The **DPOTrainer** provides a high-level interface for DPO fine-tuning with the following key features:

### Key Parameters:
- **model**: Base model to fine-tune (from SageMaker Hub)
- **training_type**: Fine-tuning method (LoRA recommended for efficiency)
- **training_dataset**: ARN of the registered preference dataset
- **model_package_group_name**: Where to store the fine-tuned model
- **mlflow_resource_arn**: MLflow tracking server for experiment logging

### Training Features:
- **Serverless Training**: Automatically managed compute resources
- **LoRA Integration**: Parameter-efficient fine-tuning
- **MLflow Tracking**: Automatic experiment and metrics logging
- **Model Versioning**: Automatic model package creation

In [None]:
import random
#! ada credentials update --provider=isengard --account=<> --role=Admin --profile=default --once
#! aws configure set region  us-west-2

from sagemaker.train.dpo_trainer import DPOTrainer
from sagemaker.train.common import TrainingType



In [1]:
# Create DPOTrainer instance with comprehensive configuration
trainer = DPOTrainer(
    # Base model from SageMaker Hub
    model="meta-textgeneration-llama-3-2-1b-instruct",
    
    # Use LoRA for efficient fine-tuning
    training_type=TrainingType.LORA,
    
    # Model versioning and storage
    model_package_group_name="sdk-test-finetuned-models",
    
    # MLflow experiment tracking
    #mlflow_resource_arn="arn:aws:sagemaker:us-west-2:{Account-ID}:mlflow-tracking-server/{MLFLOW-NAME}",
    
    # Training data (from Step 1)
    training_dataset="s3://mc-flows-sdk-testing/input_data/dpo/preference_dataset_train_256.jsonl",
    
    # Output configuration
    s3_output_path="s3://mc-flows-sdk-testing/output/",
    
    # IAM role for training job
    #role="arn:aws:iam::{Account-ID}:role/Admin",
    
    # Unique job name
    base_job_name=f"dpo-llama-{random.randint(1, 1000)}",
    accept_eula=True
)

# Customize training hyperparameters
# DPO-specific parameters are automatically loaded from the model's recipe
trainer.hyperparameters.max_epochs = 1  # Quick training for demo

print("Starting DPO training job...")
print(f"Job name: {trainer.base_job_name}")
print(f"Base model: {trainer._model_name}")

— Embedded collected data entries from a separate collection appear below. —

-- ==== Sys2Proof/Machine/Log.lean ====
section
/-! DEFINITION. The mantel log's commands (20_mantel_log) and its reads over SMBus (21_host_interface R472). -/

namespace Sys2Proof.Machine

/-- A record as it stands in flash (R449). -/
def LogRec.bytes (r : LogRec) : List Byte :=
  natLe 4 r.opSec ++ natLe 3 r.pwrCycle ++ natLe 1 r.domain ++ natLe 2 r.code ++ natLe 2 r.count ++ natLe 4 r.seq ++
    natLe 8 r.data ++ natLe 4 r.lastSec ++ natLe 1 (b2n r.deferred) ++ natLe 2 0 ++
    natLe 1 (if r.valid then 0x5A else 0xFF)

/-- A slot of the flash log; an erased slot reads all ones (PRESUMED of NOR flash, log entry 22). -/
def slotBytes (l : Mantel) (i : Nat) : List Byte :=
  match l.flash.find? fun e => e.1 == i with
  | none => List.replicate 32 0xFF#8
  | some e => e.2.bytes

/-- LOG_EVENT (R452). -/
def execLogEvent (code domain data : Nat) (s : State) : Host.Outcome State Fault Refusal :=
  .next (logEvent s code domain (data % 2 ^ 64))

/-- LOG_RECORD_TIMEOUT (R452): an open record 60 s old closes. -/
def execLogRecordTimeout (s : State) : Host.Outcome State Fault Refusal :=
  .next (if s.log.openRec.isSome ∧ s.log.openedAt + 60 ≤ s.dev.opSec then s.updLog closeRec else s)

/-- LOG_FLASH_WRITE (R453): closed records go to flash in SEQ order, unless the log is frozen. -/
def execLogFlashWrite (s : State) : Host.Outcome State Fault Refusal :=
  .next (if clocked s ∧ s.log.frozen = false then s.updLog flashAll else s)

/-- LOG_RECORDS_LOST (R453): once there is room and the log is not frozen, the lost count is logged and reset. -/
def execLogRecordsLost (s : State) : Host.Outcome State Fault Refusal :=
  .next (if clocked s ∧ s.log.frozen = false ∧ s.log.lost ≠ 0 ∧ ramCount s.log < 256 then
      let n := sat 32 s.log.lost
      let first := s.log.lostSec
      (logEvent s 0x9002 0xF (evData [(n, 4), (first, 4)])).updLog fun l => { l with lost := 0, lostSec := 0 }
    else s)

/-- LOG_FREEZE_TIMEOUT (R455): a freeze ends by itself after 600 s. -/
def execLogFreezeTimeout (s : State) : Host.Outcome State Fault Refusal :=
  .next (if s.log.frozen ∧ s.log.frozenAt + 600 ≤ s.dev.opSec then
      s.updLog fun l => { l with frozen := false, lostFrozen := 0 }
    else s)

/-- LOG_FREEZE (R455, 12 R301). -/
def execLogFreeze (ring seq : Nat) (s : State) : Host.Outcome State Fault Refusal :=
  .next (onReady 0xA0 ring seq (fun c s =>
    let s := if s.log.frozen then s
      else s.updLog fun l => { flashAll (closeRec l) with frozen := true, frozenAt := s.dev.opSec, lostFrozen := 0 }
    finish s c stOk (s.log.newestSeq % 8192)) s)

/-- LOG_READ (R456, 12 R301): slots in ascending index from FIRST, wrapping. -/
def execLogRead (ring seq : Nat) (s : State) : Host.Outcome State Fault Refusal :=
  .next (onReady 0xA1 ring seq (fun c s =>
    let first := c.p 0 4
    let count := c.p 4 4
    if first ≥ 8192 then badParam s c 32
    else
      let bytes := (List.range count).flatMap fun i => slotBytes s.log ((first + i) % 8192)
      finish (s.hostWrite (c.p 8 8) bytes) c stOk count) s)

/-- LOG_THAW (R455, 12 R301). -/
def execLogThaw (ring seq : Nat) (s : State) : Host.Outcome State Fault Refusal :=
  .next (onReady 0xA2 ring seq (fun c s =>
    if s.log.frozen then
      let n := s.log.lostFrozen
      finish (s.updLog fun l => { l with frozen := false, lostFrozen := 0 }) c stOk n
    else finish s c stOk 0) s)

/-- The erasure of R459 and the LOG_CLEARED record. -/
def clearLog (d : Dev) (l : Mantel) : Mantel :=
  let l := closeRec l
  let n := (l.flash.filter fun e => e.2.valid).length + l.ram.length
  let newest := match l.ram.getLast? with
    | some r => r.seq
    | none => if n = 0 then (l.nextSeq + 2 ^ 32 - 1) % 2 ^ 32 else l.newestSeq
  let r : LogRec :=
    { opSec := d.opSec, pwrCycle := d.pwrCycles, domain := 0xF, code := 0x9001, count := 1, seq := l.nextSeq,
      data := evData [(n, 4), (newest, 4)], lastSec := d.opSec, deferred := false, valid := true }
  flashRec { l with flash := [], ram := [], openRec := none, nextSeq := (l.nextSeq + 1) % 2 ^ 32 } r

/-- LOG_CLEAR (R458, R459, 12 R301). -/
def execLogClear (ring seq : Nat) (s : State) : Host.Outcome State Fault Refusal :=
  .next (onReady 0xA3 ring seq (fun c s =>
    if s.log.frozen ∨ s.log.wrong ≥ 8 then finish s c stNotPermitted 0
    else
      match s.log.clearCode with
      | none => finish s c stNotPermitted 0
      | some code =>
        if c.p 0 8 = code then finish (s.updLog (clearLog s.dev)) c stOk 0
        else finish (s.updLog fun l => { l with wrong := l.wrong + 1 }) c stNotPermitted 0) s)

/-- VIO is good (18_power R421). -/
def vioGood (s : State) : Bool := match s.pwr.rails[0]? with | none => false | some r => r.good

/-- LOG_DATA_READ (21 R472, R473): an SMBus block (byte count, then data): the slot at LOG_INDEX, which advances; a byte
count of 0 when VIO is not good. -/
def execLogDataRead (s : State) : Host.Outcome State Fault Refusal :=
  .next (if !s.pwr.aux then s
    else if vioGood s then
      let b := leNat (natLe 1 32 ++ slotBytes s.log s.host.logIndex)
      (s.reply b).updHost fun h => { h with logIndex := (h.logIndex + 1) % 8192 }
    else s.reply 0)

end Sys2Proof.Machine
end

# Execute training with monitoring
training_job = trainer.train(wait=True)

print(f"Training completed! Job ARN: {training_job.training_job_arn}")

NameError: name 'DataSet' is not defined

In [None]:
from pprint import pprint

def pretty_print(obj):
    def parse_unassigned(item):
        if isinstance(item, Unassigned):
            return None
        if isinstance(item, dict):
            return {k: parse_unassigned(v) for k, v in item.items() if parse_unassigned(v) is not None}
        if isinstance(item, list):
            return [parse_unassigned(x) for x in item if parse_unassigned(x) is not None]
        if isinstance(item, str) and "Unassigned object" in item:
            pairs = re.findall(r"(\w+)=([^<][^=]*?)(?=\s+\w+=|$)", item)
            result = {k: v.strip("'\"") for k, v in pairs}
            return result if result else None
        return item

    cleaned = parse_unassigned(obj.__dict__ if hasattr(obj, '__dict__') else obj)
    print(json.dumps(cleaned, indent=2, default=str))
pretty_print(training_job)

In [None]:
# Print the training job object

import json
from sagemaker.core.utils.utils import Unassigned
from sagemaker.core.resources import TrainingJob
import pprint
response = TrainingJob.get(training_job_name="generate-sql-queries-bas-base-judge-y6cfcrah49j7-090dlKtAnQ")

import json
import re
from sagemaker.core.utils.utils import Unassigned

# Usage
pretty_print(response)



## Next Steps

After training completes, you can:

1. **Deploy the Model**: Use `ModelBuilder` to deploy the fine-tuned model
2. **Evaluate Performance**: Compare responses from base vs fine-tuned model
3. **Monitor Metrics**: Review training metrics in MLflow
4. **Iterate**: Adjust hyperparameters and retrain if needed

### Example Deployment:
```python
from sagemaker.serve import ModelBuilder

# Deploy the fine-tuned model
model_builder = ModelBuilder(model=training_job)
model_builder.build(role_arn="arn:aws:iam::account:role/SageMakerRole")
endpoint = model_builder.deploy(endpoint_name="dpo-finetuned-llama")
```

The fine-tuned model will now generate responses that better align with the preferences in your training data.